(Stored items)
╔══

/-- The assignment result in an answer: NONE, the destination bin, or the refusing code (assumption log 4). -/
def encodeAssigned : Option (Except Status (BinNo × Nat)) → List Byte
  | none => small 0 ++ small 0 ++ optional 2 short none
  | some (.ok (b, lot)) => small 1 ++ small b.val ++ optional 2 short (some lot)
  | some (.error code) => small 2 ++ [code.code] ++ optional 2 short none

def actGradeReport (st : StationNo) (r : GradeReport) (s : State) : State × Answer :=
  match s.ticket? r.ticket with
  | none => refuse .noSuch s
  | some t =>
    match classOf r.commodity r.grade with
    | none => refuse .format s
    | some c =>
      unlessFails [(t.state == .assigned || t.state == .dumped, .state)] s
        (let g := r.toGrade c
         let s1 := s.modTicket t.number fun u => { u with state := .graded, grade := some g }
         let wet := onOff (s.isWet g)
         if s1.settings.intake.autoAssign then
           match s1.autoAssign st t g with
           | (s2, .ok x) => accept (wet ++ encodeAssigned (some (.ok x))) s2
           | (s2, .error code) =>
             accept (wet ++ encodeAssigned (some (.error code))) (s2.raiseIf (code == .noSpace) flagNoSpace)
         else accept (wet ++ encodeAssigned none) s1)

def execGradeReport (f : Frame) (s : State) : Result :=
  .next (serve 0x35#8 (supervisorOr [.grader]) decodeGradeReport actGradeReport f s)

/-! ### Assign Dump (R73) -/

/-- AUTO in the bin byte of Assign Dump (R175). -/
def autoBin : Nat := 0xFF

def encodeAssignment (b : BinNo) (lot kg : Nat) : List Byte := small b.val ++ short lot ++ mass kg

def actAssignDump (st : StationNo) (q : Nat × Nat) (s : State) : State × Answer :=
  match s.ticket? q.1 with
  | none => refuse .noSuch s
  | some t =>
    if q.2 = autoBin then
      match t.state, t.grade with
      | .graded, some g =>
        match s.autoAssign st t g with
        | (s1, .ok x) => accept (encodeAssignment x.1 x.2 (s.estimate t)) s1
        | (s1, .error code) => refuse code s1
      | _, _ => refuse .state s
    else
      match index 42 q.2 with
      | none => refuse .noSuch s
      | some b =>
        match t.state, t.grade with
        | .graded, some g =>
          unlessFails (s.binChecks st g (s.estimate t) b) s
            (match s.assignChecked t g b with
              | (s1, .ok lot) => accept (encodeAssignment b lot (s.estimate t)) s1
              | (s1, .error code) => refuse code s1)
        | _, _ => refuse .state s

def execAssignDump (f : Frame) (s : State) : Result :=
  .next (serve 0x36#8 (supervisorOr [.grader, .scale]) (decodeTwo 4 1) actAssignDump f s)

/-! ### Dump Report (R76) -/

/-- The tare of a single-pass close: the vehicle's stored tare as it stands at the dump. -/
def State.storedTare (s : State) (tag : List Byte) : Nat :=
  match s.vehicle? tag with
  | some v =>
    match v.tare with
    | some t => t.kg
    | none => s.defaultTare v.cls
  | none => s.defaultTare 0

def actDumpReport (_ : StationNo) (n : Nat) (s : State) : State × Answer :=
  match s.ticket? n with
  | none => refuse .noSuch s
  | some t =>
    unlessFails [(t.state != .assigned, .state)] s
      (let s1 := s.modTicket n fun u => { u with state := .dumped }
       if t.singlePass then
         let tare := s.storedTare t.tag
         let r := t.settled tare .stored .storedTare s.terminalTime
         accept (encodeSettlement r) { s1.closeTicket t tare with lastClosed := some r }
       else accept [] s1)

def execDumpReport (f : Frame) (s : State) : Result :=
  .next (serve 0x37#8 (supervisorOr [.scale]) (decodeOne 4) actDumpReport f s)

/-! ### Weigh Out (R77) -/

def decodeWeighOut (p : List Byte) : Option (Nat × List Byte) := do
  let (n, p) ← takeU 1 p
  let (t, p) ← takeText 10 p
  takeEnd (n, t) p

/-- The stored tare becomes the captured weight, stamped with terminal time (R69). -/
def State.storeTare (tag : List Byte) (kg : Nat) (s : State) : State :=
  s.modVehicle tag fun v => { v with tare := some { kg := kg, stamp := s.terminalTime } }

/-- The last-seen time becomes the current terminal time (R68). -/
def State.seen (tag : List Byte) (s : State) : State := s.modVehicle tag fun v => { v with lastSeen := s.terminalTime }

/-- What a capture does to the vehicle's open ticket (R77). -/
def State.weighOut (tag : List Byte) (kg : Nat) (open? : Option Ticket) (s : State) : State × Answer :=
  match open? with
  | none => ((s.storeTare tag kg).seen tag, ⟨.tareOnly, []⟩)
  | some t =>
    if t.state = .dumped then
      let r := t.settled kg .weighed .normal s.terminalTime
      accept (encodeSettlement r)
        (({ s.closeTicket t kg with lastClosed := some r }.storeTare tag kg).seen tag)
    else
      let r := t.voided .rejected s.terminalTime
      accept (encodeSettlement r) ({ s.voidTicket t with lastClosed := some r }.seen tag)

def actWeighOut (_ : StationNo) (q : Nat × List Byte) (s : State) : State × Answer :=
  match index 3 q.1 with
  | none => refuse .noSuch s
  | some c =>
    match s.vehicle? q.2 with
    | none => refuse .noSuch s
    | some v =>
      unlessFails (captureChecks s c) s
        (s.weighOut q.2 (s.captured c) (v.openTicket.bind fun n => s.ticket? n))

def execWeighOut (f : Frame) (s : State) : Result :=
  .next (serve 0x38#8 (supervisorOr [.scale]) decodeWeighOut actWeighOut f s)

/-! ### Void Ticket (R80) and Forget Vehicle (R69) -/

def actVoidTicket (_ : StationNo) (n : Nat) (s : State) : State × Answer :=
  match s.ticket? n with
  | none => refuse .noSuch s
  | some t =>
    let r := t.voided .voided s.terminalTime
    unlessFails [(t.state == .dumped, .state)] s
      (accept (encodeSettlement r) { s.voidTicket t with lastClosed := some r })

def execVoidTicket (f : Frame) (s : State) : Result :=
  .next (serve 0x39#8 onlySupervisor (decodeOne 4) actVoidTicket f s)

/-- A request whose one field is a vehicle tag. -/
def decodeTag (p : List Byte) : Option (List Byte) := do
  let (t, p) ← takeText 10 p
  takeEnd t p

def actForgetVehicle (_ : StationNo) (tag : List Byte) (s : State) : State × Answer :=
  match s.vehicle? tag with
  | none => refuse .noSuch s
  | some v =>
    unlessFails [(v.openTicket.isSome, .state)] s
      (accept [] { s with vehicles := s.vehicles.filter fun w => w.tag != tag })

def execForgetVehicle (f : Frame) (s : State) : Result :=
  .next (serve 0x3A#8 onlySupervisor decodeTag actForgetVehicle f s)

/-! ### Set Intake Settings (R81) -/

inductive IntakeSetting where
  | dryLimit (commodity limit : Nat)
  | defaultTare (cls kg : Nat)
  | tareValidity (days : Nat)
  | ticketTimeout (minutes : Nat)
  | autoAssign (on : Bool)
  deriving DecidableEq, Repr

def decodeIntakeSetting (p : List Byte) : Option IntakeSetting := do
  let (k, p) ← takeU 1 p
  match k with
  | 0 => do
    let (c, p) ← takeU 1 p
    let (l, p) ← takeU 2 p
    takeEnd (.dryLimit c l) p
  | 1 => do
    let (c, p) ← takeU 1 p
    let (t, p) ← takeU 4 p
    takeEnd (.defaultTare c t) p
  | 2 => do
    let (d, p) ← takeU 2 p
    takeEnd (.tareValidity d) p
  | 3 => do
    let (m, p) ← takeU 2 p
    takeEnd (.ticketTimeout m) p
  | 4 => do
    let (b, p) ← takeOnOff p
    takeEnd (.autoAssign b) p
  | _ => none

/-- The ranges of the intake settings (R81). -/
def IntakeSetting.inRange : IntakeSetting → Bool
  | .dryLimit c l => decide (c ≤ 15) && decide (100 ≤ l) && decide (l ≤ 250)
  | .defaultTare c t => decide (c ≤ 3) && decide (t ≤ 40000)
  | .tareValidity d => decide (d ≤ 365)
  | .ticketTimeout m => decide (10 ≤ m) && decide (m ≤ 1440)
  | .autoAssign _ => true

/-- The setting written (R81). -/
def IntakeSettings.apply (i : IntakeSettings) : IntakeSetting → IntakeSettings
  | .dryLimit c l => { i with dryLimit := i.dryLimit.setIfInBounds c l }
  | .defaultTare c t => { i with defaultTare := i.defaultTare.setIfInBounds c t }
  | .tareValidity d => { i with tareValidity := d }
  | .ticketTimeout m => { i with ticketTimeout := m }
  | .autoAssign b => { i with autoAssign := b }

/-- A new ticket timeout is applied at once to every open ticket (R79, R81). -/
def State.setIntake (x : IntakeSetting) (s : State) : State :=
  let s1 := { s with settings := { s.settings with intake := s.settings.intake.apply x } }
  match x with
  | .ticketTimeout _ => s1.expireOverdue
  | _ => s1

def actSetIntakeSettings (_ : StationNo) (x : IntakeSetting) (s : State) : State × Answer :=
  unlessFails [(!x.inRange, .format), (s.committing, .busy)] s (accept [] (s.setIntake x))

def execSetIntakeSettings (f : Frame) (s : State) : Result :=
  .next (serve 0x3B#8 onlySupervisor decodeIntakeSetting actSetIntakeSettings f s)

/-! ### Reads (R69, R82) -/

/-- The stored tare and its stamp are absent as one (DESIGN CHOICE, assumption log 4). -/
def encodeVehicle (s : State) (v : Vehicle) : List Byte :=
  v.tag ++ small v.cls.val ++ optional 8 (fun t : StoredTare => mass t.kg ++ long t.stamp) v.tare ++
  onOff (match v.tare with | some t => s.tareValid t | none => false) ++ optional 4 long v.openTicket ++
  long v.lastSeen

def actReadVehicle (_ : StationNo) (tag : List Byte) (s : State) : State × Answer :=
  match s.vehicle? tag with
  | none => refuse .noSuch s
  | some v => accept (encodeVehicle s v) s

def execReadVehicle (f : Frame) (s : State) : Result := .next (serve 0x3D#8 everyStation decodeTag actReadVehicle f s)

/-- The grade fields of a ticket. They are absent as one, and the IP lot as a field of its own (DESIGN CHOICE, assumption
log 4). -/
def encodeGrade (g : Grade) : List Byte :=
  encodeClass g.cls ++ short g.moisture ++ short g.testWeight ++ short g.foreign ++ optional 2 short g.ip

/-- A count of seconds that may be negative: a negative one does not fit its field (assumption log 9). -/
def secondsOf (z : Int) : List Byte := if 0 ≤ z then long z.toNat else le 4 (Config.oversizeField 4 z)

def encodeTicket (s : State) (t : Ticket) : List Byte :=
  long t.number ++ t.tag ++ small t.scale.val ++ mass t.gross ++ long t.grossTime ++ secondsOf t.grossBase ++
  onOff t.singlePass ++ optional 11 encodeGrade t.grade ++
  optional 1 (fun a : Assignment => small a.dest.val) t.assignment ++
  optional 2 (fun a : Assignment => short a.lot) t.assignment ++
  optional 4 (fun a : Assignment => mass a.estimate) t.assignment ++ small t.state.code ++ secondsOf (s.ticketAge t)

def actReadTicket (_ : StationNo) (n : Nat) (s : State) : State × Answer :=
  match s.ticket? n with
  | none => refuse .noSuch s
  | some t => accept (encodeTicket s t) s

def execReadTicket (f : Frame) (s : State) : Result :=
  .next (serve 0x3E#8 everyStation (decodeOne 4) actReadTicket f s)

/-- The open tickets above a number, ascending. -/
def State.ticketsAbove (s : State) (start : Nat) : List Ticket := s.tickets.filter fun t => decide (start < t.number)

def actListTickets (_ : StationNo) (start : Nat) (s : State) : State × Answer :=
  let found := s.ticketsAbove start
  unlessFails [(decide (Config.maxTicketNo < start), .format)] s
    (accept (listOf (fun t : Ticket => long t.number ++ small t.state.code) (found.take 16) ++
      onOff (decide (16 < found.length))) s)

def execListTickets (f : Frame) (s : State) : Result :=
  .next (serve 0x3F#8 everyStation (decodeOne 4) actListTickets f s)

/-- The fields of Read Intake Status (R82); the three channels have no count byte before them (DESIGN CHOICE, assumption
log 4). -/
def encodeIntakeStatus (s : State) : List Byte :=
  (allChannels.flatMap fun c => small (s.channel c).status.code ++ optional 4 weight (s.channel c).current) ++
  small s.tickets.length ++ small s.vehicles.length ++ long s.nextTicket ++
  optional 40 encodeSettlement s.lastClosed ++ optional 40 encodeSettlement s.lastExpired

def actReadIntakeStatus (_ : StationNo) (_ : Unit) (s : State) : State × Answer := accept (encodeIntakeStatus s) s

def execReadIntakeStatus (f : Frame) (s : State) : Result :=
  .next (serve 0x40#8 everyStation decodeNothing actReadIntakeStatus f s)

end Sys2Proof.Machine
end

╚══

§ Activity
Check each line in the records above for the word "autoBin". Return those that have it.

§ Task response
def autoBin : Nat := 0xFF
    if q.2 = autoBin then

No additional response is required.